在本报告中,我们呈现了一项针对难治性或复发性急性白血病患者的高剂量重组白细胞介素-2(rIL-2)多中心II期研究的结果。纳入了49例急性髓系白血病(AML:30例患者)或急性淋巴细胞白血病(ALL:19例患者)患者。中位年龄为30岁(范围:4 - 71岁)。4例患者接受原发性难治性疾病治疗,45例接受复发性疾病治疗(16例患者为第二次以上复发)。24例患者(49%)先前接受过骨髓移植(异基因:5例,自体:19例)。

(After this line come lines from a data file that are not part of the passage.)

/-- Settles O55: outcome and frames are `hostOutcome`'s; CONSTRUCT writes nothing and reports on its operands. -/
theorem operationsHaveNoHistory : Obligations.OperationsHaveNoHistory := by
  intro i s s' t t' h3 hn he hs h h'
  by_cases hcon : ∀ d c l n, i ≠ .construct d c l n
  · obtain ⟨-, -, ⟨fs, r⟩, hout, rfl⟩ := exec_host h3 hcon h
    obtain ⟨-, -, o', hout', rfl⟩ := exec_host h3 hcon h'
    rw [hn, he, hs, hout'] at hout
    cases hout
    exact ⟨rfl, framesEvents fs, s.sent_trace fs, s'.sent_trace fs⟩
  · push Not at hcon
    obtain ⟨d, c, l, n, rfl⟩ := hcon
    obtain ⟨hresult, htrace⟩ := exec_construct_reports h
    obtain ⟨hresult', htrace'⟩ := exec_construct_reports h'
    refine ⟨hresult.trans hresult'.symm, [], ?_, ?_⟩
    · rw [htrace, List.append_nil]
    · rw [htrace', List.append_nil]

/-- Settles O56: a RENDER with clear and CLEAR end at the same frame. -/
theorem clearAlwaysWins : Obligations.ClearAlwaysWins := by
  intro q q' rc rc' st st' s t u v h1 ht hu hdone hv
  obtain ⟨-, hc, -⟩ := exec_render_next ht
  have hn := (exec_keeps hc ht).numDisplays
  obtain ⟨-, -, rfl⟩ := exec_clear_next hv
  obtain ⟨-, -, -, ⟨e, -, rfl⟩ | ⟨buf, -, rfl⟩⟩ := exec_render_next hu
  · cases hdone
  · rw [hn, State.sent_of_getLast (renderFrames_getLast_clear h1 rc' buf),
      State.sent_of_getLast (clearFrames_getLast h1)]
    exact ⟨rfl, rfl, rfl, rfl, rfl⟩

/-- What a frame with one position selected lights: that position, the segments whose bit is 0 (60_exceptions.md
R247). -/
theorem lit_frameOf_iff (b : Byte) {n q : Nat} (hq : q < n) (h8 : n ≤ 8) (p k : Nat) :
    lit (frameOf b (1#8 <<< q)) n p k = true ↔ p = q ∧ k < 8 ∧ b.getLsbD k = false := by
  rw [lit_frameOf b (by omega)]
  simp only [Bool.and_eq_true, decide_eq_true_eq, Bool.not_eq_true', and_assoc]
  exact ⟨fun ⟨_, hp, hk, hb⟩ => ⟨hp, hk, hb⟩, fun ⟨hp, hk, hb⟩ => ⟨hp ▸ hq, hp, hk, hb⟩⟩

/-- Settles O57: OUT holds the frame of the last byte. -/
theorem lastDigitStaysLit : Obligations.LastDigitStaysLit := by
  intro q rc st f b s t h8 hb h
  obtain ⟨hr, rfl⟩ := exec_render_ok hb h
  have hlen := (build_length hb).2
  have hsel := selectByte_last h8 hlen
  rw [List.length_append, List.length_singleton] at hlen hsel
  rw [State.sent_of_getLast (renderFrames_getLast_byte hr _ f b), hsel]
  exact lit_frameOf_iff b (by omega) h8

/-- The frame of a buffer byte (44_refresh_scheduler.md R193). -/
theorem passFrames_getElem? {n i : Nat} {buf : List Byte} {f : Frame} (h8 : n ≤ 8) (hlen : buf.length ≤ n)
    (h : (passFrames n buf)[i]? = some f) : ∃ v, buf[i]? = some v ∧ f = frameOf v (1#8 <<< (n - 1 - i)) := by
  rw [passFrames_eq h8 hlen, List.getElem?_mapIdx, Option.map_eq_some_iff] at h
  obtain ⟨v, hv, rfl⟩ := h
  exact ⟨v, hv, rfl⟩

/-- IMAGE at the position of a buffer byte is that byte (60_exceptions.md R248). -/
theorem image_position {n i : Nat} {buf : List Byte} (hlen : buf.length ≤ n) (hi : i < buf.length) :
    image n buf (n - 1 - i) = buf[i]? := by
  rw [image, if_pos (by omega), show n - 1 - (n - 1 - i) = i by omega]

/-- Settles O58: frame by frame, the position driven and its byte are those of IMAGE. -/
theorem passRealisesTheImage : Obligations.PassRealisesTheImage := by
  intro n buf h8 hlen
  refine ⟨passFrames_length n buf, fun i f hf => ?_, fun p hp => ⟨if_neg (by omega), fun f hf k => ?_⟩⟩
  · obtain ⟨v, hv, rfl⟩ := passFrames_getElem? h8 hlen hf
    have hi : i < buf.length := (List.getElem?_eq_some_iff.1 hv).1
    exact ⟨v, (image_position hlen hi).trans hv, lit_frameOf_iff v (by omega) h8⟩
  · obtain ⟨i, hi⟩ := List.mem_iff_getElem?.1 hf
    obtain ⟨v, hv, rfl⟩ := passFrames_getElem? h8 hlen hi
    have hi : i < buf.length := (List.getElem?_eq_some_iff.1 hv).1
    refine Bool.eq_false_iff.2 fun hlit => ?_
    have hp' := ((lit_frameOf_iff v (by omega) h8 p k).1 hlit).1
    omega

end Sys2Proof.Machine
end

section
/-! PROOF. TEST performs its script in order and adds nothing (spec/45_test.md R220 to R222). -/

namespace Sys2Proof.Machine

/-- From `s`, the frames `fs` have been sent and the block is idle in `t`; whatever else the operations left behind is
forgotten when TEST ends. -/
structure Performed (s t : State) (fs : List Frame) : Prop where
  idle : t.seqpos = .idle
  ended : ∀ r, t.ended r = (s.sent fs).ended r

theorem Performed.constructed {s t : State} {fs : List Frame} (h : Performed s t fs) : t.constructed = s.constructed :=
  (congrArg State.constructed (h.ended .done)).trans (s.sent_constructed fs)

theorem Performed.numDisplays {s t : State} {fs : List Frame} (h : Performed s t fs) : t.numDisplays = s.numDisplays :=
  (congrArg State.numDisplays (h.ended .done)).trans (s.sent_numDisplays fs)

theorem Performed.enc {s t : State} {fs : List Frame} (h : Performed s t fs) : t.enc = s.enc :=
  (congrArg State.enc (h.ended .done)).trans (s.sent_enc fs)

theorem Performed.trace {s t : State} {fs : List Frame} (h : Performed s t fs) : t.trace = s.trace ++ framesEvents fs :=
  (congrArg State.trace (h.ended .done)).trans (s.sent_trace fs)

/-- Sending frames on an idle block. -/
theorem Performed.of_sent {s : State} (hi : s.seqpos = .idle) (fs : List Frame) : Performed s (s.sent fs) fs :=
  ⟨(s.sent_seqpos fs).trans hi, fun _ => rfl⟩

/-- A host operation that ends after its frames. -/
theorem Performed.of_finish_sent (s : State) (fs : List Frame) : Performed s (s.finish.sent fs) fs := by
  refine ⟨s.finish.sent_seqpos fs, fun r => ?_⟩
  rw [← State.finish_sent]
  rfl

/-- One lot of frames after another. -/
theorem Performed.trans {s t u : State} {fs gs : List Frame} (h : Performed s t fs) (h' : Performed t u gs) :
    Performed s u (fs ++ gs) := by
  refine ⟨h'.idle, fun r => ?_⟩
  rw [h'.ended, State.ended_sent, h.ended, ← State.ended_sent, State.sent_append]

/-- A script operation that raises nothing sends its frames (45_test.md R220). -/
theorem exec_scriptOp {s : State} {op : ScriptOp} (hi : s.seqpos = .idle) (hc : s.constructed = true)
    (h : opErrorFree s.enc s.numDisplays op = true) :
    ∃ t, exec op.toInstr s = .next t ∧ Performed s t (opFrames s.enc s.numDisplays op) := by
  cases op with
  | setPort a m =>
    refine ⟨s.setPort a m, exec_setPort a m s, ?_⟩
    rw [State.setPort_spec, State.advance_iterate_idle 50 ((s.sent_seqpos _).trans hi)]
    exact .of_sent hi _
  | clear => exact ⟨_, execClear_eq hi hc, .of_finish_sent s _⟩
  | render q rc ca st =>
    obtain ⟨hr, hbuild⟩ := Bool.and_eq_true_iff.1 h
    cases hb : build s.enc q st s.numDisplays with
    | error e =>
      rw [hb] at hbuild
      cases hbuild
    | ok buf =>
      refine ⟨_, execRender_ok hi hc (Nat.one_le_iff_ne_zero.1 (of_decide_eq_true hr)) hb, ?_⟩
      rw [opFrames, hb]
      exact .of_finish_sent s _

/-- Script operations that raise nothing, performed one by one, send their frames in order (45_test.md R220). -/
theorem execAll_scriptOps {s : State} {ops : List ScriptOp} (hi : s.seqpos = .idle) (hc : s.constructed = true)
    (h : ∀ op ∈ ops, opErrorFree s.enc s.numDisplays op = true) :
    ∃ u, execAll (ops.map ScriptOp.toInstr) s = .next u ∧
      Performed s u (ops.flatMap (opFrames s.enc s.numDisplays)) := by
  induction ops generalizing s with
  | nil => exact ⟨s, rfl, .of_sent hi []⟩
  | cons op ops ih =>
    obtain ⟨hop, hops⟩ := List.forall_mem_cons.1 h
    obtain ⟨t, ht, hperf⟩ := exec_scriptOp hi hc hop
    rw [← hperf.enc, ← hperf.numDisplays] at hops
    obtain ⟨u, hu, hrest⟩ := ih hperf.idle (hperf.constructed.trans hc) hops
    rw [hperf.enc, hperf.numDisplays] at hrest
    refine ⟨u, ?_, hperf.trans hrest⟩
    rw [List.map_cons, execAll, ht, andThen_next, hu]

/-- TEST of a script that raises nothing sends its frames and ends (45_test.md R220). -/
theorem execTest_errorFree {s : State} {ops : List ScriptOp} (hi : s.seqpos = .idle) (hc : s.constructed = true)
    (hops : scriptFor s.enc s.scripts s.numDisplays = some ops)
    (h : ∀ op ∈ ops, opErrorFree s.enc s.numDisplays op = true) :
    execTest s = .next ((s.sent (ops.flatMap (opFrames s.enc s.numDisplays))).ended .done) := by
  rw [execTest_some hi hc hops, scriptOutcome_errorFree h]
  rfl

/-- A RENDER with redraw count 0 refuses the script it stands in (log 23). -/
theorem scriptOutcome_zero (enc : Memory) (n : Nat) (q : List Char) (ca : Bool) (st : Nat) (back : List ScriptOp) :
    scriptOutcome enc n (.render q 0 ca st :: back) = none := by
  rw [scriptOutcome, if_pos rfl]

/-- A RENDER whose build raises ends the script it stands in (log 23). -/
theorem scriptOutcome_error {enc : Memory} {n rc st : Nat} {q : List Char} {e : Error} (h1 : 1 ≤ rc)
    (hb : build enc q st n = .error e) (ca : Bool) (back : List ScriptOp) :
    scriptOutcome enc n (.render q rc ca st :: back) = some ([], .raised e) := by
  rw [scriptOutcome, if_neg (by omega), hb]

/-- Settles O59: performed one by one or by TEST, the operations send the same frames. -/
theorem testPerformsItsScript : Obligations.TestPerformsItsScript := by
  constructor
  · intro s ops hi hc hops hfree
    obtain ⟨u, hu, hperf⟩ := execAll_scriptOps hi hc hfree
    refine ⟨u, hu, ?_, hperf.trace⟩
    exact (execTest_errorFree hi hc hops hfree).trans (congrArg _ (hperf.ended .done).symm)
  · intro s front back q rc st ca hi hc hops hfree
    obtain ⟨u, hu, hperf⟩ := execAll_scriptOps hi hc hfree
    have htest := execTest_some hi hc hops
    rw [scriptOutcome_append _ hfree] at htest
    refine ⟨u, hu, ?_, fun e h1 hb => ?_⟩
    · rintro rfl
      rw [scriptOutcome_zero] at htest
      exact htest
    · rw [scriptOutcome_error h1 hb, Option.map_some, List.append_nil] at htest
      exact htest.trans (congrArg _ (hperf.ended (.raised e)).symm)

患者计划接受每两周一次的三个5天周期的rIL-2治疗。rIL-2在第1周期以每8小时8×10⁶ UI/m²的静脉推注方式给药,在第2和第3周期每12小时给药一次。患者接受的rIL-2计划剂量平均为76%。主要毒性为血液学毒性(IV级血小板减少症:84%)。血流动力学和代谢毒性导致10例患者(20%)中断治疗。实现了强烈的免疫激活,包括活化T细胞和淋巴因子激活杀伤细胞(LAK)活性显著增加。30例AML患者中有27例可评估疗效:2例(7%)实现完全缓解(CR),持续时间分别为3个月和4个月。18例可评估的ALL患者未观察到缓解,其中大多数患者(77%)表现出绝对耐药。这些结果表明,这种高剂量rIL-2方案可诱导显著的生物学效应,并为晚期白血病患者提供一定的抗白血病活性。考虑到在此观察到的严重毒性和有限的缓解率,rIL-2似乎不是此类患者的有价值治疗选择。然而,这种细胞因子无疑的抗白血病活性促使进一步研究,尤其是在微小残留病的情况下。